Plus-size fashion retailer City Chic (ASX: CCX) has announced the sale of its UK brand Evans to AK Retail for £8 million ($15.5 million), alongside plans to exit the Europe, Middle East and Africa (EMEA) market which has deteriorated significantly for the Sydney-based company.
City Chic has reached a deal with its third-party provider to close its UK warehouse, and as a result it Navabi business will also cease trading. After costs associated with the closure, City Chic will pocket around £6.4 million ($12.4 million) from the sale.
The proceeds will be used for working capital and paying the group's remaining $1.5 million acquisition facility. The company's debt facility limit has been reduced to $20 million from $30 million, and will be cut by a further $5 million at the end of June 2024, reducing its funding costs.
As part of the agreement, AK Retail has acquired the Evans brand, intellectual property and customer base, although there will be a transition period whereby City Chic is entitled to sell its remaining Evans-branded product in the Australian, New Zealand and North American markets.
City Chic will also retain the right to trade under the City Chic, Avenue and other non-Evans brands in EMEA in the future.
"The focus of the strategic review has been on our online and international businesses to determine the most efficient way of returning to profitable growth," says City Chic chief executive officer and managing director Phil Ryan.
"We have seen a significant deterioration in the EMEA market over the past two years which has hampered our ability to sell our expanded product range, compounded by global supply chain constraints.

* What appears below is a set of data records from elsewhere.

-- ==== Sys2Proof/Machine/Image.lean ====
section
/-! DEFINITION. What a load and a restore read: the fields of launch records (R416), linked images (R411, R412), the checks of their
tables (R72, R73, R228), context images' checksums (R434), and images that another package holds (R393). -/

namespace Sys2Proof.Machine

/-! ## Cells and words of an image -/

/-- Bytes of an image. -/
def imgSize : Nat := 0x687000

/-- Cells moved up by an offset. -/
def shiftCells (a : Nat) (m : Mem) : Mem := m.map fun c => (c.1 + a, c.2)

/-- The cells of bytes from an offset. -/
def cellsAt (a : Nat) (bs : List Byte) : Mem := memWrite [] a bs

/-- The cells of 64-bit words from an offset. -/
def wordCells (a : Nat) (ws : List Word) : Mem := cellsAt a (ws.flatMap fun w => bytesOf w.toNat 8)

/-- The cells from a to a + n − 1, moved down to 0. -/
def sliceCells (m : Mem) (a n : Nat) : Mem := (m.filter fun c => decide (a ≤ c.1) && decide (c.1 < a + n)).map fun c => (c.1 - a, c.2)

/-- A word of an image. -/
def imgWord (m : Mem) (a : Nat) : Word := BitVec.ofNat 64 (memRead m a 8)

/-- A table of n entries by a function, canonical. -/
def tblOf {α : Type} [DecidableEq α] (d : α) (n : Nat) (f : Nat → α) : Tbl α :=
  (List.range n).foldl (fun t i => tblSet d t i (f i)) []

/-- kind. -/
def lKind (l : List Word) : Nat := wBits l 0 54 2
/-- mode. -/
def lMode (l : List Word) : Bool := decide (wBits l 0 53 1 = 1)
/-- sec. -/
def lSec (l : List Word) : Bool := decide (wBits l 0 52 1 = 1)
/-- res. -/
def lRes (l : List Word) : Bool := decide (wBits l 0 51 1 = 1)
/-- Physical cluster of an image cluster. -/
def lCluster (l : List Word) (c : Nat) : Nat := if c < 12 then wBits l 2 (16 + 4 * c) 4 else 15
/-- dom. -/
def lDom (l : List Word) : Nat := wBits l 2 0 16
/-- pbound, by default 200,000 (R431). -/
def lPbound (l : List Word) : Nat := if wBits l 6 32 32 = 0 then 200000 else wBits l 6 32 32
/-- lbound, by default 65,536 (R431). -/
def lLbound (l : List Word) : Nat := if wBits l 6 0 32 = 0 then 65536 else wBits l 6 0 32
/-- share. -/
def lShare (l : List Word) : Nat := wBits l 7 40 8
/-- gang. -/
def lGang (l : List Word) : Nat := wBits l 7 0 32
/-- gto. -/
def lGto (l : List Word) : Nat := wBits l 8 48 16
/-- Whether image core k is included (kinds 2 and 3). -/
def lMask (l : List Word) (k : Nat) : Bool := decide (k < 96) && decide (wBits l (25 + k / 64) (k % 64) 1 = 1)

/-! ## Context images (R434) -/

/-- The checksum table of an image by its pages, where its own checksum holds; flag: of the mirror. -/
def imgTable (page : Bool → Nat → Option (List Byte)) (mir : Bool) : Option (List Byte) :=
  match page mir 0x685, page mir 0x686 with
  | some p, some q =>
    let t := p ++ q
    if crc32c (t.take 8188) = natOfBytes (t.drop 8188) then some t else none
  | _, _ => none

/-- A page that verifies against a table. -/
def goodPage (page : Bool → Nat → Option (List Byte)) (mir : Bool) (b : Nat) (t : List Byte) : Option (List Byte) :=
  match page mir b with
  | some p => if crc32c p = natOfBytes (t.drop (4 * b) |>.take 4) then some p else none
  | none => none

/-- The verified image by the pages of its primary and its mirror; none where a block fails everywhere. The second reading of a
block that has failed finds what the first found. -/
def verifyImage (page : Bool → Nat → Option (List Byte)) : Option Mem :=
  match (imgTable page false).or (imgTable page true) with
  | none => none
  | some t =>
    let first := (goodPage page false 0 t).or (goodPage page true 0 t)
    let mir := match first with
      | some p => decide (natOfBytes (p.drop 16 |>.take 8) / 4 % 2 = 1)
      | none => false
    (List.range 1669).foldl (fun acc i =>
      match acc with
      | none => none
      | some m =>
        match (goodPage page false i t).or (if mir then goodPage page true i t else none) with
        | some p => some (m ++ cellsAt (4096 * i) p)
        | none => none) (some [])

/-! ## Linked images (R411, R412) -/

/-- Where the bytes of a linked image come from: an object whose data is here, or what has been read of one at another package, with
the places that came poisoned. -/
inductive Img where
  | here (o : Obj)
  | far (m : Mem) (bads : List Nat)
  deriving DecidableEq, Repr

/-- n bytes of an image from byte a on: of an object here as its home dies hold them. -/
def imgBytes (s : State) (i : Img) (a n : Nat) : List Byte :=
  match i with
  | .here o => (List.range n).map fun i => BitVec.ofNat 8 ((homeRead s o (a + i) 1).getD 0)
  | .far m _ => memBytes m a n

/-- n words of an image. -/
def imgWords (s : State) (o : Img) (a n : Nat) : List Word :=
  (List.range n).map fun i => BitVec.ofNat 64 (natOfBytes (imgBytes s o (a + 8 * i) 8))

/-- Bytes of an image; the home package of one that lies elsewhere has checked what was read of it. -/
def imgLimit (i : Img) : Nat :=
  match i with
  | .here o => eSize o.e
  | .far _ _ => 2 ^ 48

/-- Whether every block of an image can be read. -/
def imgReadable (s : State) (i : Img) : Bool :=
  match i with
  | .here o => (List.range ((eSize o.e + 511) / 512)).all fun i => (homeRead s o (512 * i) 1).isSome
  | .far _ bads => bads.isEmpty

/-- All bits at which an extent of an object begins. -/
def extentBits (o : Obj) : List Nat := (List.range ((eSize o.e + 2 ^ eXlog o.e - 1) / 2 ^ eXlog o.e)).map fun i => 8 * 2 ^ eXlog o.e * i

/-- Number of image cores in the header. -/
def imgN (s : State) (o : Img) : Nat := wBits (imgWords s o 0 2) 1 0 8

/-- The descriptor of image core k. -/
def imgDesc (s : State) (o : Img) (k : Nat) : List Word := imgWords s o (64 + 128 * k) 16

/-- The regions that a descriptor names (R412), as offset and bytes: dictionary, code, microprogram, the table of word 5, frame-table
entries. -/
def imgRegions (w : List Word) : List (Nat × Nat) :=
  [(wBits w 0 0 48, 48 * wBits w 0 52 12), (wBits w 1 0 48, 2 * wBits w 2 32 32), (wBits w 4 0 48, 16 * wBits w 4 54 10),
    (wBits w 5 0 48, 8 * wBits w 5 55 9), (wBits w 9 0 48, 16 * wBits w 9 48 16)]

/-! ## Images that another package holds (R393) -/

/-- What the command stream's own requests are to the handle unit: no job's, with no record of their own. -/
def streamEng (d : Nat) : Eng := { die := d, job := 0, unit := 2, num := 0, src := 0, poison := true, fail := none }

/-- A request of the command stream of die d. -/
def streamReq (s : State) (d dom : Nat) (h : Word) (op : ReqOp) (w : Nat) (elems : List (Nat × Int)) : Req :=
  { id := s.nextId, core := 96 * d, sec := false, off := 0, handler := false, die := d, dom := BitVec.ofNat 16 dom, handle := h, op := op,
    w := w, elems := elems, data := [], left := [], ready := s.tick, rdAt := none, st := .issued, eng := some (streamEng d), det := none,
    miss := [], bad := none, asks := 0, want := [], bads := [] }

/-- The image of a record, or of a context's two places, that is read of another package. -/
def farFind (s : State) (d : Nat) (l : List Word) (h : Word) (dom : Nat) (at_ : Option (Nat × Nat)) : Option FarImg :=
  (dieOf s d).images.find? fun f =>
    decide (f.words = l) && decide (f.handle = h) && decide (f.dom = dom) && decide (f.at_ = at_)

/-- Changes the image that a request reads. -/
def farUpd (s : State) (d req : Nat) (f : FarImg → FarImg) : State :=
  updDie s d fun y => { y with images := y.images.map fun x => if x.req = req then f x else x }

/-- A page of a context image that has been read, of its primary or its mirror. -/
def farPage (f : FarImg) (at_ : Nat × Nat) (mir : Bool) (i : Nat) : Option (List Byte) :=
  let a := (if mir then at_.2 else at_.1) + 4096 * i
  if (mir && decide (f.stage < 2)) || f.bads.any (fun b => decide (a ≤ b) && decide (b < a + 4096)) then none
  else some (memBytes f.mem a 4096)

/-- What is still to be read, in parts: of a linked image its header, its descriptors, the regions that they name; of a context its
primary, then, where that does not verify, its mirror. -/
def farNeed (f : FarImg) : List (Nat × Nat) :=
  match f.at_ with
  | some x =>
    if f.stage = 0 then [(x.1, imgSize)]
    else if f.stage = 1 ∧ (verifyImage (farPage f x)).isNone = true then [(x.2, imgSize)] else []
  | none =>
    let w (a : Nat) : Nat := memRead f.mem a 8
    let n := w 8 % 256
    let whole := decide (w 0 % 2 ^ 48 = 2 ^ 32 + 0x4E5A4958) && decide (1 ≤ n) && decide (n ≤ 96)
    if f.stage = 0 then [(0, 64)]
    else if f.stage = 1 then (if whole then [(64, 128 * n)] else [])
    else if f.stage = 2 then
      (List.range n).flatMap fun k => imgRegions ((List.range 16).map fun i => BitVec.ofNat 64 (w (64 + 128 * k + 8 * i)))
    else []

/-- The next part of an image is asked for; with nothing more to read it is whole. req: the request that has just ended. -/
def farAsk (s : State) (d : Nat) (f : FarImg) : State :=
  let els := (farNeed f).flatMap fun x => (List.range x.2).map fun i => (x.1 + i, ((x.1 + i : Nat) : Int))
  if els.isEmpty then farUpd s d f.req fun _ => { f with done := true }
  else
    match resolve s d f.dom f.handle 0 with
    | .remote p ent =>
      let r := streamReq s d f.dom f.handle .fetch 8 els
      sendRemote (reqAdd (farUpd s d f.req fun _ => { f with req := r.id }) r) r p ent
    | _ => farUpd s d f.req fun _ => { f with bad := true }

/-- Begins to read an image. -/
def farStart (s : State) (d : Nat) (l : List Word) (h : Word) (dom : Nat) (at_ : Option (Nat × Nat)) : State :=
  let f : FarImg :=
    { words := l, handle := h, dom := dom, at_ := at_, req := s.nextId, stage := 0, mem := [], bads := [], bad := false, done := false }
  farAsk (updDie { s with nextId := s.nextId + 1 } d fun y => { y with images := y.images ++ [f] }) d f

/-- A part of an image has come. -/
def fetchOver (s : State) (r : Req) : State :=
  let t := reqDel s r.id
  match (dieOf s r.die).images.find? fun f => f.req = r.id with
  | none => t
  | some f =>
    farAsk t r.die { f with stage := f.stage + 1, bads := f.bads ++ r.bads,
                            mem := r.data.foldl (fun m x => memSet m x.1 (BitVec.ofNat 8 x.2.toNat)) f.mem }

/-- A part of an image could not be read: one not resident is read again from the start, and a CTXREST parks on it (R338); a mirror is
done without. -/
def fetchFails (s : State) (r : Req) (status off : Nat) : State :=
  let t := reqDel s r.id
  if status = 1 then
    let t := updDie t r.die fun y => { y with images := y.images.filter fun f => decide (f.req ≠ r.id) }
    match t.reqs.find? fun q => (match q.op with | .ctxrest .. => true | _ => false) && decide (q.die = r.die) &&
        decide (q.handle = r.handle) && decide (q.st = .issued) with
    | some q => parkReq t q 0 off
    | none => t
  else farUpd t r.die r.id fun f => if f.at_.isSome ∧ f.stage = 1 then { f with done := true } else { f with bad := true }

/-- Whether the request that reads an image is gone without an answer: its package could not be reached. -/
def farLost (s : State) (f : FarImg) : Bool := f.bad || (!f.done && (reqFind s f.req).isNone)

/-! ## The image of a handle -/

/-- What an image handle names. -/
inductive ImgRes where
  | ok (o : Img)
  | bad
  | wait
  deriving DecidableEq, Repr

/-- The linked image that a handle names, for the record of words l: bad where a check of R264 fails, waiting where it is not
resident or still being read of another package. -/
def imgAt (s : State) (d dom : Nat) (h : Word) (l : List Word) : ImgRes :=
  if hIndex h = 0 ∨ hRights h % 2 = 0 then .bad
  else
    match resolve s d dom h 0 with
    | .fault _ => .bad
    | .deferred => .wait
    | .remote _ _ =>
      match farFind s d l h dom none with
      | none => .wait
      | some f => if farLost s f then .bad else if f.done then .ok (.far f.mem f.bads) else .wait
    | .ok o _ =>
      if !(eIdentity o.e) then .bad
      else
        match extChk s d dom o false 8 ((extentBits o).map fun b => ((b / 8 : Nat) : Int)) with
        | .rights _ => .bad
        | .deferred _ => .wait
        | _ => .ok (.here o)

/-- The image of a record. -/
def imgOf (s : State) (d : Nat) (l : List Word) : ImgRes := imgAt s d (lDom l) (l.getD 1 0) l

/-- Whether a handle names an image of another package that is not yet being read. -/
def farUnread (s : State) (d dom : Nat) (h : Word) (l : List Word) (at_ : Option (Nat × Nat)) : Bool :=
  decide (hIndex h ≠ 0) && (match resolve s d dom h 0 with | .remote _ _ => true | _ => false) && (farFind s d l h dom at_).isNone

/-! ## Tables (R70, R72, R73, R228) -/

/-- Whether a table of bundles passes R72. -/
def dictOk (l : List Bundle) : Bool := l.all fun b => decide (validate 0 b = none)

/-- The report of a table of bundles that fails R72 on core k: its first failing entry, from number n on (R73). -/
def dictReport (k table n : Nat) (l : List Bundle) : Option LoadReport :=
  l.zipIdx.findSome? fun x => (validate 0 x.1).map fun v => { core := k, table := table, entry := n + x.2, slot := v.2, check := v.1 }

/-- Entries of 48 bytes as bundles. -/
def bundles (bs : List Byte) (n : Nat) : List Bundle :=
  (List.range n).map fun i => BitVec.ofNat 384 (natOfBytes (bs.drop (48 * i) |>.take 48))

/-- The dictionary of a descriptor. -/
def imgDict (s : State) (o : Img) (w : List Word) : List Bundle :=
  bundles (imgBytes s o (wBits w 0 0 48) (48 * wBits w 0 52 12)) (wBits w 0 52 12)

/-- The microprogram of a descriptor. -/
def imgMicro (s : State) (o : Img) (w : List Word) : List MicroWord :=
  (List.range (wBits w 4 54 10)).map fun i => BitVec.ofNat 128 (natOfBytes (imgBytes s o (wBits w 4 0 48 + 16 * i) 16))

/-- The kernel partition (R421): none where memory cannot be read. -/
def kernelPart (s : State) (d : Nat) : Option (List Bundle) :=
  let y := dieOf s d
  let n := min 256 (y.kdn.toNat % 512)
  let a := y.kdpa.toNat % 2 ^ 48 / 64 * 64
  if n = 0 then some [] else if memReadable s a (48 * n) then some (bundles (memBytes s.mem a (48 * n)) n) else none

/-- The report of microprogram entries that fail R235 (R228): micro-address and check. -/
def microReport (k : Nat) (l : List (Nat × MicroWord)) : Option LoadReport :=
  l.findSome? fun x =>
    if microEntryOk x.2 x.1 then none else some { core := k, table := 2, entry := x.1, slot := 6, check := microCheck x.2 }

/-- The report of a load, the first that there is. -/
def putReport (s : State) (d : Nat) (r : Option LoadReport) : State :=
  match r with
  | some x => updDie s d fun y => { y with report := some x }
  | none => s

/-! ## What a launch record gives a core (R64, R157, R420) -/

/-- The core copies the handle table at htb into its store (R157); a table that cannot be read leaves it empty. -/
def loadStore (s : State) (k : Nat) : State :=
  let a := (coreOf s k).htb.toNat
  let n := if memReadable s a 8 then min 256 ((physWord s a).toNat % 512) else 0
  let n := if memReadable s a (8 * n) then n else 0
  updCore s k fun c => { c with hcount := n, hstore := tblOf 0 n fun i => physWord s (a + 8 * i) }

/-- The seven seeds of image core k; a seed of 0 loads as 1 (R55). -/
def seedsOf (s : State) (l : List Word) (k : Nat) : Tbl Word :=
  tblOf 1 7 fun i =>
    let v := physWord s (wBits l 9 0 48 + 64 * k + 8 * i)
    if v = 0 then 1 else v

/-- The parts of a context that the kernel owns, from the launch record, and the dictionary and code of image core k (R64, R70). -/
def ownedParts (s : State) (d : Nat) (l : List Word) (o : Img) (k : Nat) (c : Core) : Core :=
  let w := imgDesc s o k
  let kp := (kernelPart s d).getD []
  { c with
    pbound := BitVec.ofNat 32 (lPbound l), lbound := BitVec.ofNat 32 (lLbound l), ktvb := BitVec.ofNat 64 ((l.getD 5 0).toNat / 512 * 512),
    dom := BitVec.ofNat 16 (lDom l), htb := l.getD 4 0,
    dict := ((imgDict s o w).zipIdx.map fun b => (b.2, b.1)) ++ kp.zipIdx.map fun b => (0xF00 + b.2, b.1),
    codeImg := cellsAt 0 (imgBytes s o (wBits w 1 0 48) (2 * wBits w 2 32 32)), imgLen := wBits w 2 32 32 }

"We are continuing with the rationalisation of our product offering, streamlining our supply chain and focusing on cost management. I am confident that we can return to a more agile operation that quickly responds to her changing needs and puts us in a much stronger position for when market conditions improve."
It is expected that the EMEA business will be treated as a discontinued operation in FY23, and that assets held for sale at the end of FY23 will incur an impairment of between $29 million and $31 million, including closure and transaction costs.